Near Koorda on a straight empty road, a patrol car appeared and a cop silently handed out a speeding ticket. The owner of the Koorda Hotel, Mike Kelly, said, ‘You must’ve run into Al Boyer. Al likes to hand out parking tickets in places where there’s more space to park than on the moon. What gets up people’s noses is that Al won half a million bucks on Lotto, and he wants to stay being a cop!’
Land around Koorda was cleared only in the 1950s. The atmosphere is of a town half born, a community half formed in a country half won. Koorda was the site of one of the ill-fated ‘soldier settler schemes’, in which returning veterans of the Second World War were sent to struggle, unskilled, with the bush from which eventually they fled in despair. There is more than an echo of this today. In the local paper a page is given over to the ‘rural facilitator’ explaining his mission. ‘My name is Francis,’ he wrote. ‘I have been recently appointed by Mount Marshall Shire to help people see more objectively their financial and personal situations . . . In times of crisis we all experience stress or pressure and tend to feel isolated and alone with our problems . . . so it is essential to have someone who in the strictest confidence is interested in listening.’25
There is an apprehensive edge to local pride. Bert Street was named ‘Street of the Year’ in 1986, the year the Homestead Store closed down and the population dropped to 350. Hazel Jones, the local historian, has placed a sign over her one-room museum: ‘Patrons – in the event of earth tremors please vacate p
remises quickly for mutual safety.’ This is said to stimulate ‘the Japanese tourists’, although only one has been sighted.

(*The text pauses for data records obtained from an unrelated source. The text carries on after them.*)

theorem kept_execPerfClear (x1 : Hdr) (s : State) (h0 : Kept q τ W r₀ s) [Can W .freeCount] [Can W .sent] [Can W .regs] [Can W .cmd]
    [Can W .boot] [Can W .lane] [Can W .port] [Can W .time] [Can W .cls] [Can W .sas] [Can W .brk] [Can W .trk] [Can W .que]
    [Can W .bnd] [Can W .keys] [Can W .eng] [Can W .dks] [Can W .mem] [Can W .tmp] [Can W .pwr] [Can W .obs] [Can W .evr]
    : KeptOut q τ W r₀ (execPerfClear x1 s) := by
  unfold execPerfClear
  with_reducible repeat' first | assumption | apply kept_runWrite

theorem kept_execMaxResWrite (x1 : Hdr) (e : ℕ) (value : Word) (s : State) (h0 : Kept q τ W r₀ s) [Can W .freeCount] [Can W .sent]
    [Can W .regs] [Can W .cmd] [Can W .boot] [Can W .lane] [Can W .port] [Can W .time] [Can W .cls] [Can W .sas] [Can W .brk]
    [Can W .trk] [Can W .que] [Can W .bnd] [Can W .keys] [Can W .eng] [Can W .dks] [Can W .mem] [Can W .tmp] [Can W .pwr] [Can W .obs]
    [Can W .evr] : KeptOut q τ W r₀ (execMaxResWrite x1 e value s) := by
  unfold execMaxResWrite
  with_reducible repeat' first | assumption | apply kept_runWrite

theorem kept_execPwrDvfsWrite (x1 : Hdr) (brick : ℕ) (value : Word) (s : State) (h0 : Kept q τ W r₀ s) [Can W .freeCount] [Can W .sent]
    [Can W .regs] [Can W .cmd] [Can W .boot] [Can W .lane] [Can W .port] [Can W .time] [Can W .cls] [Can W .sas] [Can W .brk]
    [Can W .trk] [Can W .que] [Can W .bnd] [Can W .keys] [Can W .eng] [Can W .dks] [Can W .mem] [Can W .tmp] [Can W .pwr] [Can W .obs]
    [Can W .evr] : KeptOut q τ W r₀ (execPwrDvfsWrite x1 brick value s) := by
  unfold execPwrDvfsWrite
  with_reducible repeat' first | assumption | apply kept_runWrite

theorem kept_execWinGoRead (x1 : Hdr) (win : RegWin) (index : ℕ) (tag : ℕ) (s : State) (h0 : Kept q τ W r₀ s) [Can W .freeCount]
    [Can W .sent] [Can W .regs] [Can W .cmd] [Can W .boot] [Can W .lane] [Can W .port] [Can W .time] [Can W .cls] [Can W .sas]
    [Can W .brk] [Can W .trk] [Can W .que] [Can W .bnd] [Can W .keys] [Can W .eng] [Can W .dks] [Can W .mem] [Can W .tmp] [Can W .pwr]
    [Can W .obs] [Can W .evr] : KeptOut q τ W r₀ (execWinGoRead x1 win index tag s) := by
  unfold execWinGoRead
  with_reducible repeat' first | assumption | apply kept_runWrite

theorem kept_execRollIntervalWrite (x1 : Hdr) (value : Word) (s : State) (h0 : Kept q τ W r₀ s) [Can W .freeCount] [Can W .sent]
    [Can W .regs] [Can W .cmd] [Can W .boot] [Can W .lane] [Can W .port] [Can W .time] [Can W .cls] [Can W .sas] [Can W .brk]
    [Can W .trk] [Can W .que] [Can W .bnd] [Can W .keys] [Can W .eng] [Can W .dks] [Can W .mem] [Can W .tmp] [Can W .pwr] [Can W .obs]
    [Can W .evr] : KeptOut q τ W r₀ (execRollIntervalWrite x1 value s) := by
  unfold execRollIntervalWrite
  with_reducible repeat' first | assumption | apply kept_runWrite

theorem kept_execExpressMaskWrite (x1 : Hdr) (port : ℕ) (value : Word) (s : State) (h0 : Kept q τ W r₀ s) [Can W .freeCount]
    [Can W .sent] [Can W .regs] [Can W .cmd] [Can W .boot] [Can W .lane] [Can W .port] [Can W .time] [Can W .cls] [Can W .sas]
    [Can W .brk] [Can W .trk] [Can W .que] [Can W .bnd] [Can W .keys] [Can W .eng] [Can W .dks] [Can W .mem] [Can W .tmp] [Can W .pwr]
    [Can W .obs] [Can W .evr] : KeptOut q τ W r₀ (execExpressMaskWrite x1 port value s) := by
  unfold execExpressMaskWrite
  with_reducible repeat' first | assumption | apply kept_runWrite

theorem kept_execTestReq (x1 : Hdr) (on : Bool) (s : State) (h0 : Kept q τ W r₀ s) [Can W .freeCount] [Can W .sent] [Can W .regs]
    [Can W .cmd] [Can W .boot] [Can W .lane] [Can W .port] [Can W .time] [Can W .cls] [Can W .sas] [Can W .brk] [Can W .trk]
    [Can W .que] [Can W .bnd] [Can W .keys] [Can W .eng] [Can W .dks] [Can W .mem] [Can W .tmp] [Can W .pwr] [Can W .obs] [Can W .evr]
    : KeptOut q τ W r₀ (execTestReq x1 on s) := by
  unfold execTestReq
  with_reducible repeat' first | assumption | apply kept_runWrite

theorem kept_execFrozenClear (x1 : Hdr) (s : State) (h0 : Kept q τ W r₀ s) [Can W .freeCount] [Can W .sent] [Can W .regs] [Can W .cmd]
    [Can W .boot] [Can W .lane] [Can W .port] [Can W .time] [Can W .cls] [Can W .sas] [Can W .brk] [Can W .trk] [Can W .que]
    [Can W .bnd] [Can W .keys] [Can W .eng] [Can W .dks] [Can W .mem] [Can W .tmp] [Can W .pwr] [Can W .obs] [Can W .evr]
    : KeptOut q τ W r₀ (execFrozenClear x1 s) := by
  unfold execFrozenClear
  with_reducible repeat' first | assumption | apply kept_runWrite

theorem kept_remap (s : State) (h0 : Kept q τ W r₀ s) [Can W .sent] [Can W .regs] [Can W .cmd] [Can W .lane] [Can W .port] [Can W .sas]
    [Can W .brk] [Can W .trk] [Can W .que] [Can W .obs] [Can W .evr] : Kept q τ W r₀ (remap s) := by
  unfold remap
  with_reducible repeat' first
    | assumption
    | (extract_lets +onlyGivenNames x; refine (?_ : Kept q τ W r₀ x → _) (?_ : Kept q τ W r₀ x); intro hx; clear_value x; revert x; intro _ _;
        rotate_left; dsimp -zeta only [x]; clear x)
    | (extract_lets +onlyGivenNames x; clear_value x; revert x; intro _) | apply kept_discardAt | apply kept_dropUnits | apply kept_setFld
    | apply kept_lineMode | apply kept_settleFaults | apply kept_twinTile | apply kept_powerLanes
    | simp -zeta only [kept_mk, can, true_or, or_true] | refine kept_foldl _ _ ?_ (fun s₁ x₁ h₁ => ?_) | split

theorem kept_execDataflowRemap (x1 : ℕ) (s : State) (h0 : Kept q τ W r₀ s) [Can W .sent] [Can W .regs] [Can W .cmd] [Can W .lane]
    [Can W .port] [Can W .sas] [Can W .brk] [Can W .trk] [Can W .que] [Can W .obs] [Can W .evr] : KeptOut q τ W r₀
    (execDataflowRemap x1 s) := by
  unfold execDataflowRemap
  with_reducible repeat' first | assumption | apply kept_ev | apply kept_remap | intro s₁ h₁

theorem kept_execExpressEnSet (x1 : Hdr) (brick : ℕ) (s : State) (h0 : Kept q τ W r₀ s) [Can W .freeCount] [Can W .sent] [Can W .regs]
    [Can W .cmd] [Can W .boot] [Can W .lane] [Can W .port] [Can W .time] [Can W .cls] [Can W .sas] [Can W .brk] [Can W .trk]
    [Can W .que] [Can W .bnd] [Can W .keys] [Can W .eng] [Can W .dks] [Can W .mem] [Can W .tmp] [Can W .pwr] [Can W .obs] [Can W .evr]
    : KeptOut q τ W r₀ (execExpressEnSet x1 brick s) := by
  unfold execExpressEnSet
  with_reducible repeat' first | assumption | apply kept_runWrite

theorem kept_execTxFirWrite (x1 : Hdr) (lane : ℕ) (value : Word) (s : State) (h0 : Kept q τ W r₀ s) [Can W .freeCount] [Can W .sent]
    [Can W .regs] [Can W .cmd] [Can W .boot] [Can W .lane] [Can W .port] [Can W .time] [Can W .cls] [Can W .sas] [Can W .brk]
    [Can W .trk] [Can W .que] [Can W .bnd] [Can W .keys] [Can W .eng] [Can W .dks] [Can W .mem] [Can W .tmp] [Can W .pwr] [Can W .obs]
    [Can W .evr] : KeptOut q τ W r₀ (execTxFirWrite x1 lane value s) := by
  unfold execTxFirWrite
  with_reducible repeat' first | assumption | apply kept_runWrite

North from Koorda the earth moves. Sand scuds across the road and the horizon shimmers with the silver and gold of salt bed, desert and, miraculously, wheat. Harry and Kath King live here, on a farm optimistically called Golden Acres. Their address is Mollerin North Road, Mollerin North. But there is no Mollerin, north or south. Their farm is the last one; the town itself died in May 1984. Harry’s father came here in 1930 from the gold fields at Kalgoorlie. ‘He had an axe and a big heart,’ said Harry, of whom the same ought to be said. Harry and Kath married young and cleared their own land in 1959, nurtured it and became, against all sensible odds, successful wheat farmers.
The Kings borrowed money in the late 1970s when wheat prices were up and interest rates down. After constant drought, a contracting market for Australian wheat and interest rates of more than 20 per cent, they fell into serious debt for the first time. To keep up his repayments Harry has had to lease more and more land and so increase the area of his wheat crop. ‘At the moment I’m putting in about 7,500 acres at a cost of around 130,000 dollars,’ he said. ‘I’ve no guarantee I’ll even get that money back, let alone make any profit. If it doesn’t rain, the desert will take it; and it’s got to be the sort of rain that doesn’t disappear the moment it hits the ground.’